I’d like to think that I am a pretty focused person. That I can concentrate easily, and work quickly and efficiently to get tasks done. I pride myself on being organised, able to complete challenges, and meet deadlines, having put in a maximum amount of effort toward the job at hand.
And I’m sure that compared to some, I am rather organised and focused. To others however, I am aware that I fall far short of the mark.
And I think it comes down to priorities.
You see, although I do have priorities, as I wrote last week that I haven’t been great at planning for them. They have been wishes in my head, goals for me to try to make, without concrete plans to follow to achieve them. And without concrete plans, distractions easily get in the way.
Fear can also breed. Because I am often afraid that I won’t actually achieve what I have sent out to achieve. I’ll be a failure. A failure in my own eyes, and – even worse – in the eyes of others. I guess this concerns me, because I hate the idea that others could laugh at me, or think less of me, because of my lack of significant achievement.
So I keep my goals close to my chest, don’t speak them out, so that I can’t be accountable. That way, if I fail, I only have myself to blame.
Failing in public is far too much pressure for me.

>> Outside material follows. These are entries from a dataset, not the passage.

section
/-! PROOFS of 70_reset_and_hazards.md: an idle block waits, a spurious start marker holds the stream back while its
candidate is incomplete, and a spurious candidate takes the frame inside it along when its checksum is wrong. -/

namespace Sys2Proof.Machine

/-! ### An idle block (R240) -/

/-- At PHASE IDLE with nothing requested a step changes nothing (log entry 3). -/
theorem step_of_idle {s : State} (hp : s.phase = .idle) (hr : s.requests = []) : step s = .next s := by
  simp only [step, serveWith, hp, hr]

/-! ### Pushes of known pieces (R241, R242) -/

theorem pushWith_of_idle {s : State} (hp : s.phase = .idle) (p : CrcParams) (chunk : List Byte) :
    pushWith p chunk s = .next (runPushWith p chunk s) := by
  simp only [pushWith, hp]

/-- A PUSH that leaves no whole candidate at the front of the buffer only holds and counts its chunk (41_decoder.md
R137). -/
theorem runPush_of_quiescent {s : State} {chunk : List Byte} (hp : s.phase = .idle)
    (hq : Quiescent (s.rxbuf ++ chunk)) (p : CrcParams) :
    runPushWith p chunk s =
      { s with
        rxbuf := s.rxbuf ++ chunk, bytesRx := counterAdd s.bytesRx chunk.length, response := some (.ok .unit) } := by
  rw [runPush_of_divides ((divides_nil p _ _).mpr ⟨rfl, hq⟩), State.absorb_nil, ← hp]

/-- The wire layout with a wrong checksum is one corrupt candidate (41_decoder.md R133). -/
theorem divides_corrupt {p : CrcParams} {t sd : Byte} {payload : List Byte} {c : Word16}
    (hlen : payload.length ≤ LEN_MAX) (hc : c ≠ crc16 p (frameInterior t sd payload)) :
    Divides p (wireBytes t sd payload c) [.corrupt (wireBytes t sd payload c)] [] := by
  have hw : Whole (wireBytes t sd payload c) := by simpa using whole_wireBytes hlen []
  have htake := take_wireBytes (t := t) (sd := sd) (c := c) hlen []
  have hv := (validateFrame_wireBytes p t sd payload c hlen []).trans (if_neg hc)
  rw [List.append_nil] at htake hv
  exact ⟨[], (List.append_nil _).symm, ⟨hw, htake.symm, _, _, hv⟩, rfl, .inl rfl⟩

/-! ### The obligations -/

/-- Settles O53: with the chunk appended the buffer is still quiescent, since its length field is already there. -/
theorem stallBehindSpuriousMarker : Obligations.StallBehindSpuriousMarker := by
  intro chunk s hidle hs hfield hincomplete
  have hlen : lengthField (s.rxbuf ++ chunk) = (s.rxbuf.getD 3 0#8).toNat :=
    congrArg BitVec.toNat (byteAt_append_left hfield)
  have hq : Quiescent (s.rxbuf ++ chunk) :=
    .inr ⟨by rw [List.head?_append, hs]; rfl, .inr (by rw [hlen]; exact hincomplete)⟩
  rw [exec_push_of_idle hidle, runPush_of_quiescent hidle hq]
  rfl

/-- Settles O11, by induction on the number of steps. -/
theorem idleBlockWaits : Obligations.IdleBlockWaits := by
  intro s hp hr k
  induction k with
  | zero => rfl
  | succ k ih => rw [core_run_succ (step_of_idle hp hr), ih]

/-- Settles O54: the eleven bytes are the wire layout of the spurious candidate, whose payload is the front of the
genuine frame and whose checksum is that frame's. -/
theorem spuriousCandidateSwallowsFrame : Obligations.SpuriousCandidateSwallowsFrame := by
  intro p s hidle hempty hne c chunk
  have hchunk : s.rxbuf ++ chunk = wireBytes 0x01#8 0x00#8 [0x55#8, 0x02#8, 0x00#8, 0x00#8] c := by
    rw [hempty]
    rfl
  have hd := divides_corrupt (t := 0x01#8) (sd := 0x00#8) (payload := [0x55#8, 0x02#8, 0x00#8, 0x00#8])
    (by decide) hne.symm
  rw [← hchunk] at hd
  rw [pushWith_of_idle hidle, runPush_of_divides hd, State.absorb_corrupt, ← hidle, ← hempty]
  rfl

end Sys2Proof.Machine
end
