/-- Unpacking an `XREC` word (R95): none where bits 20:19 are not zero, or `k = 0` and `v[15:3]` is not zero. -/
def decodeXrec (x : BitVec 24) : Option Instr :=
  if x.extractLsb' 19 2 ≠ 0b00#2 then none
  else
    match x.getLsbD 21 with
    | true => some (xrecImm (x.extractLsb' 22 2) (Reg16.ofIndex (x.extractLsb' 16 3)) (x.extractLsb' 0 16))
    | false =>
      if x.extractLsb' 3 13 ≠ 0#13 then none
      else some (xrecReg (x.extractLsb' 22 2) (Reg16.ofIndex (x.extractLsb' 16 3)) (Reg16.ofIndex (x.extractLsb' 0 3)))

/-- The general register of an index of a record, if it is in 0 to 7 (R21). -/
def Reg16.ofRecordIndex (index : Nat) : Option Reg16 :=
  match index with
  | 0 => some .ax
  | 1 => some .cx
  | 2 => some .dx
  | 3 => some .bx
  | 4 => some .sp
  | 5 => some .bp
  | 6 => some .si
  | 7 => some .di
  | _ + 8 => none

/-- The instruction an abstract record of the record port stands for, when it is well formed (R31; log entry 8): the engine ignores
its length and the intended width of an immediate (R140). None for any other record. -/
def Record.instr (r : Record) : Option Instr :=
  match r.dest, r.src with
  | .register .word i, .register .word j =>
    match Reg16.ofRecordIndex i, Reg16.ofRecordIndex j with
    | some d, some s =>
      match r.mnemonic with
      | .MOV => some (.recMovReg d s)
      | .ADD => some (.recAddReg d s)
      | .SUB => some (.recSubReg d s)
      | .CMP => some (.recCmpReg d s)
    | _, _ => none
  | .register .word i, .immediate v _ =>
    match Reg16.ofRecordIndex i with
    | some d =>
      match r.mnemonic with
      | .MOV => some (.recMovImm d v)
      | .ADD => some (.recAddImm d v)
      | .SUB => some (.recSubImm d v)
      | .CMP => some (.recCmpImm d v)
    | none => none
  | _, _ => none

/-! ### The encoder, from the same tables -/

/-- The index of a general register (R79). -/
def Reg16.index : Reg16 → BitVec 3
  | .ax => 0b000
  | .cx => 0b001
  | .dx => 0b010
  | .bx => 0b011
  | .sp => 0b100
  | .bp => 0b101
  | .si => 0b110
  | .di => 0b111

/-- The index of a byte register name (R79). -/
def Reg8.index : Reg8 → BitVec 3
  | .al => 0b000
  | .cl => 0b001
  | .dl => 0b010
  | .bl => 0b011
  | .ah => 0b100
  | .ch => 0b101
  | .dh => 0b110
  | .bh => 0b111

/-- The register/memory field of a base combination (R81). -/
def Base.rm : Base → BitVec 3
  | .bxSi => 0b000
  | .bxDi => 0b001
  | .bpSi => 0b010
  | .bpDi => 0b011
  | .si => 0b100
  | .di => 0b101
  | .bp => 0b110
  | .bx => 0b111

/-- The low byte of a word, at the lower offset (R52). -/
def lowByte (v : Word) : Byte := v.extractLsb' 0 8

/-- The high byte of a word, at the next offset (R52). -/
def highByte (v : Word) : Byte := v.extractLsb' 8 8

/-- The two bytes of a word in stream order (R52). -/
def wordBytes (v : Word) : List Byte := [lowByte v, highByte v]

/-- The addressing-mode byte (R78) with its displacement bytes (R80 to R86). -/
def encodeRm {ρ : Type} (indexOf : ρ → BitVec 3) (reg : BitVec 3) : RegMem ρ → List Byte
  | .reg r => [0b11#2 ++ reg ++ indexOf r]
  | .mem base .none _ => [0b00#2 ++ reg ++ base.rm]
  | .mem base .d8 disp => [0b01#2 ++ reg ++ base.rm, lowByte disp]
  | .mem base .d16 disp => (0b10#2 ++ reg ++ base.rm) :: wordBytes disp
  | .direct addr => (0b00#2 ++ reg ++ 0b110#3) :: wordBytes addr

/-- `XREC` with a register source (R95). -/
def encodeXrecReg (op : BitVec 2) (dst src : Reg16) : BitVec 24 :=
  op ++ 0b0#1 ++ 0b00#2 ++ dst.index ++ 0#13 ++ src.index

/-- `XREC` with an immediate source (R95). -/
def encodeXrecImm (op : BitVec 2) (dst : Reg16) (v : Word) : BitVec 24 :=
  op ++ 0b1#1 ++ 0b00#2 ++ dst.index ++ v
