/-- 42_add R180 for the executable stream forms (R182, R184, R186, R188): exec completes in `DECODE_EXEC` with exactly
this state. The sum is reduced modulo 2^16 as R143 says, the spec's own decision D7. -/
def Obligations.AddStreamCompletes : Prop :=
  ∀ s : State, Spec.executing s →
    (∀ d r : Reg16, exec (.addRm16R16 (.reg d) r) s =
      Spec.streamDone s ⟨.ADD, Spec.reg d, Spec.reg r, 2⟩ (s.regs.set d (Spec.add (s.regs.get d) (s.regs.get r)))
        (Spec.flags (Spec.add (s.regs.get d) (s.regs.get r)))) ∧
    (∀ d r : Reg16, exec (.addR16Rm16 d (.reg r)) s =
      Spec.streamDone s ⟨.ADD, Spec.reg d, Spec.reg r, 2⟩ (s.regs.set d (Spec.add (s.regs.get d) (s.regs.get r)))
        (Spec.flags (Spec.add (s.regs.get d) (s.regs.get r)))) ∧
    (∀ (d : Reg16) (v : Word), exec (.addRm16Imm16 (.reg d) v) s =
      Spec.streamDone s ⟨.ADD, Spec.reg d, .immediate v .word, 4⟩ (s.regs.set d (Spec.add (s.regs.get d) v))
        (Spec.flags (Spec.add (s.regs.get d) v))) ∧
    (∀ v : Word, exec (.addAxImm16 v) s =
      Spec.streamDone s ⟨.ADD, Spec.reg .ax, .immediate v .word, 3⟩ (s.regs.set .ax (Spec.add (s.regs.get .ax) v))
        (Spec.flags (Spec.add (s.regs.get .ax) v)))

/-- 44_controller R211, R216, R218 for all fourteen stream forms (movRm8R8, movRm16R16, movR8Rm8, movR16Rm16, movR8Imm8,
movR16Imm16, addRm8R8, addRm16R16, addR8Rm8, addR16Rm16, addRm8Imm8, addRm16Imm16, addAlImm8, addAxImm16): in `DISASM`
exec completes; the record is emitted at `pc`, `pc` moves past it, and nothing else changes. -/
def Obligations.DisasmCompletes : Prop :=
  ∀ (i : Instr) (s : State), i.onRecordPort = false → s.status = .run → s.inputs.mode = .disasm →
    exec i s = .next { s with out := s.out ++ [(s.pc, i.record)], pc := s.pc + i.length }

/-- R142, R148, R216, R217: in `DECODE_EXEC` every stream form that is not executable (every byte form, every form
with a memory operand) is emitted and then refused, with no register and no flag written: under `halt` the run ends at
it, under `reject_and_continue` it is counted once and passed over (the spec's own decisions D6, D12, D18). That
`halt` writes `fault_info` also in a state with an earlier rejection is log entry 7 (DEDUCED). -/
def Obligations.StreamFormsRefused : Prop :=
  ∀ (i : Instr) (s : State), i.onRecordPort = false → i.executable = false → Spec.executing s →
    (s.inputs.execFaultPolicy = .halt →
      exec i s = .next { s with
        out := s.out ++ [(s.pc, i.record)], status := .faultExecLookup, faultInfo := some s.pc }) ∧
    (s.inputs.execFaultPolicy = .rejectAndContinue →
      exec i s = .next { s with
        out := s.out ++ [(s.pc, i.record)], execRejected := true,
        faultInfo := if s.execRejected then s.faultInfo else some s.pc, pc := s.pc + i.length })

/-- 41_mov R167, R168: MOV on the record port. As an `XREC` word (the spec's own packing, D13) or as an abstract
record, the next record executes and completes with exactly this state: the destination holds the source value, the
flags are as before. The text's signed decimal immediate is the spec's own decision D14. -/
def Obligations.MovRecordCompletes : Prop :=
  ∀ s : State,
    (∀ d r : Reg16,
      (s.status = .run → s.inputs.mode = .recordExec →
        exec (.recMovReg d r) s = Spec.recordDone s (s.regs.set d (s.regs.get r)) s.flags) ∧
      (Spec.atRecord s (.packed (0b00#2 ++ 0b0#1 ++ 0b00#2 ++ d.index ++ 0#13 ++ r.index)) →
        step s = Spec.recordDone s (s.regs.set d (s.regs.get r)) s.flags) ∧
      ∀ len, (Spec.atRecord s (.abstract ⟨.MOV, Spec.reg d, Spec.reg r, len⟩) →
          step s = Spec.recordDone s (s.regs.set d (s.regs.get r)) s.flags) ∧
        render ⟨.MOV, Spec.reg d, Spec.reg r, len⟩ =
          "mov " ++ wordName d.index.toNat ++ ", " ++ wordName r.index.toNat) ∧
    (∀ (d : Reg16) (v : Word),
      (s.status = .run → s.inputs.mode = .recordExec →
        exec (.recMovImm d v) s = Spec.recordDone s (s.regs.set d v) s.flags) ∧
      (Spec.atRecord s (.packed (0b00#2 ++ 0b1#1 ++ 0b00#2 ++ d.index ++ v)) →
        step s = Spec.recordDone s (s.regs.set d v) s.flags) ∧
      ∀ len w, (Spec.atRecord s (.abstract ⟨.MOV, Spec.reg d, .immediate v w, len⟩) →
          step s = Spec.recordDone s (s.regs.set d v) s.flags) ∧
        render ⟨.MOV, Spec.reg d, .immediate v w, len⟩ =
          "mov " ++ wordName d.index.toNat ++ ", " ++ toString v.toInt)

/-- 42_add R189, R190: ADD on the record port, as an `XREC` word (the spec's own packing, D13) or as an abstract
record. The sum is reduced modulo 2^16 as R143 says, the spec's own decision D7, and the text's signed decimal
immediate is its decision D14. -/
def Obligations.AddRecordCompletes : Prop :=
  ∀ s : State,
    (∀ d r : Reg16, let x := Spec.add (s.regs.get d) (s.regs.get r)
      (s.status = .run → s.inputs.mode = .recordExec →
        exec (.recAddReg d r) s = Spec.recordDone s (s.regs.set d x) (Spec.flags x)) ∧
      (Spec.atRecord s (.packed (0b01#2 ++ 0b0#1 ++ 0b00#2 ++ d.index ++ 0#13 ++ r.index)) →
        step s = Spec.recordDone s (s.regs.set d x) (Spec.flags x)) ∧
      ∀ len, (Spec.atRecord s (.abstract ⟨.ADD, Spec.reg d, Spec.reg r, len⟩) →
          step s = Spec.recordDone s (s.regs.set d x) (Spec.flags x)) ∧
        render ⟨.ADD, Spec.reg d, Spec.reg r, len⟩ =
          "add " ++ wordName d.index.toNat ++ ", " ++ wordName r.index.toNat) ∧
    (∀ (d : Reg16) (v : Word), let x := Spec.add (s.regs.get d) v
      (s.status = .run → s.inputs.mode = .recordExec →
        exec (.recAddImm d v) s = Spec.recordDone s (s.regs.set d x) (Spec.flags x)) ∧
      (Spec.atRecord s (.packed (0b01#2 ++ 0b1#1 ++ 0b00#2 ++ d.index ++ v)) →
        step s = Spec.recordDone s (s.regs.set d x) (Spec.flags x)) ∧
      ∀ len w, (Spec.atRecord s (.abstract ⟨.ADD, Spec.reg d, .immediate v w, len⟩) →
          step s = Spec.recordDone s (s.regs.set d x) (Spec.flags x)) ∧
        render ⟨.ADD, Spec.reg d, .immediate v w, len⟩ =
          "add " ++ wordName d.index.toNat ++ ", " ++ toString v.toInt)

/-- 43_sub_cmp R202, R203: SUB on the record port, as an `XREC` word (the spec's own packing, D13) or as an abstract
record; a SUB record with any other operand is refused. The difference is reduced modulo 2^16 as R143 says, the spec's
own decision D7; that a byte register or memory operand is refused is D12, and what a refusal does under `halt` and
under `reject_and_continue` is R217 and R219, decision D6; the text's signed decimal immediate is D14. That `halt`
writes `fault_info` also in a state with an earlier rejection is log entry 7 (DEDUCED). -/
def Obligations.SubRecordCompletes : Prop :=
  ∀ s : State,
    (∀ d r : Reg16, let x := Spec.sub (s.regs.get d) (s.regs.get r)
      (s.status = .run → s.inputs.mode = .recordExec →
        exec (.recSubReg d r) s = Spec.recordDone s (s.regs.set d x) (Spec.flags x)) ∧
      (Spec.atRecord s (.packed (0b10#2 ++ 0b0#1 ++ 0b00#2 ++ d.index ++ 0#13 ++ r.index)) →
        step s = Spec.recordDone s (s.regs.set d x) (Spec.flags x)) ∧
      ∀ len, (Spec.atRecord s (.abstract ⟨.SUB, Spec.reg d, Spec.reg r, len⟩) →
          step s = Spec.recordDone s (s.regs.set d x) (Spec.flags x)) ∧
        render ⟨.SUB, Spec.reg d, Spec.reg r, len⟩ =
          "sub " ++ wordName d.index.toNat ++ ", " ++ wordName r.index.toNat) ∧
    (∀ (d : Reg16) (v : Word), let x := Spec.sub (s.regs.get d) v
      (s.status = .run → s.inputs.mode = .recordExec →
        exec (.recSubImm d v) s = Spec.recordDone s (s.regs.set d x) (Spec.flags x)) ∧
      (Spec.atRecord s (.packed (0b10#2 ++ 0b1#1 ++ 0b00#2 ++ d.index ++ v)) →
        step s = Spec.recordDone s (s.regs.set d x) (Spec.flags x)) ∧
      ∀ len w, (Spec.atRecord s (.abstract ⟨.SUB, Spec.reg d, .immediate v w, len⟩) →
          step s = Spec.recordDone s (s.regs.set d x) (Spec.flags x)) ∧
        render ⟨.SUB, Spec.reg d, .immediate v w, len⟩ =
          "sub " ++ wordName d.index.toNat ++ ", " ++ toString v.toInt) ∧
    (∀ dest src len, recordInRange ⟨.SUB, dest, src, len⟩ = true → Record.wellFormed ⟨.SUB, dest, src, len⟩ = false →
      Spec.atRecord s (.abstract ⟨.SUB, dest, src, len⟩) →
        step s = match s.inputs.execFaultPolicy with
          | .halt => Spec.recordHalted s
          | .rejectAndContinue => Spec.recordRejected s)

I’m not entirely convinced of the wisdom of this, however. Being accountable to others – like setting myself a Goodreads challenge of 156 books read in 2018, for example – is a motivator in and of itself, I’m thinking. So perhaps I should view fear as simply a tool to be harnessed, a strategem which can assist me in achieving the goal I’ve set myself? Turn the idea around; make it work in my favour?!
And then: distractions. They make life so much more interesting, don’t you think? The shiny new idea that tries to take you away from the focus that you have. That’s so much more fun to follow than gritting your teeth when the work is so dry and repetitive, when it’s drudgery to persist in doing the hard yards and remaining dedicated to the job you have set out to achieve. In my mind, I equate distractions like Frodo trying to get to the Mount of Doom, but stopping off to ride a pink fluffy unicorn because that ring he was carrying just got too heavy and too demanding.
And distractions are easy to blame as well. An out! Yippee!
But I choose today to not let the distractions get to me. To remain focused on the goal I have set myself. To plan it out, as much as I’m able, so that things don’t get too overwhelming, and so I can succeed in what I’m planning to achieve.
How about you, dear Reader? Are you, like me, easily distracted? And is this a problem for you?
And, as always, have a great week yourself, dear Reader!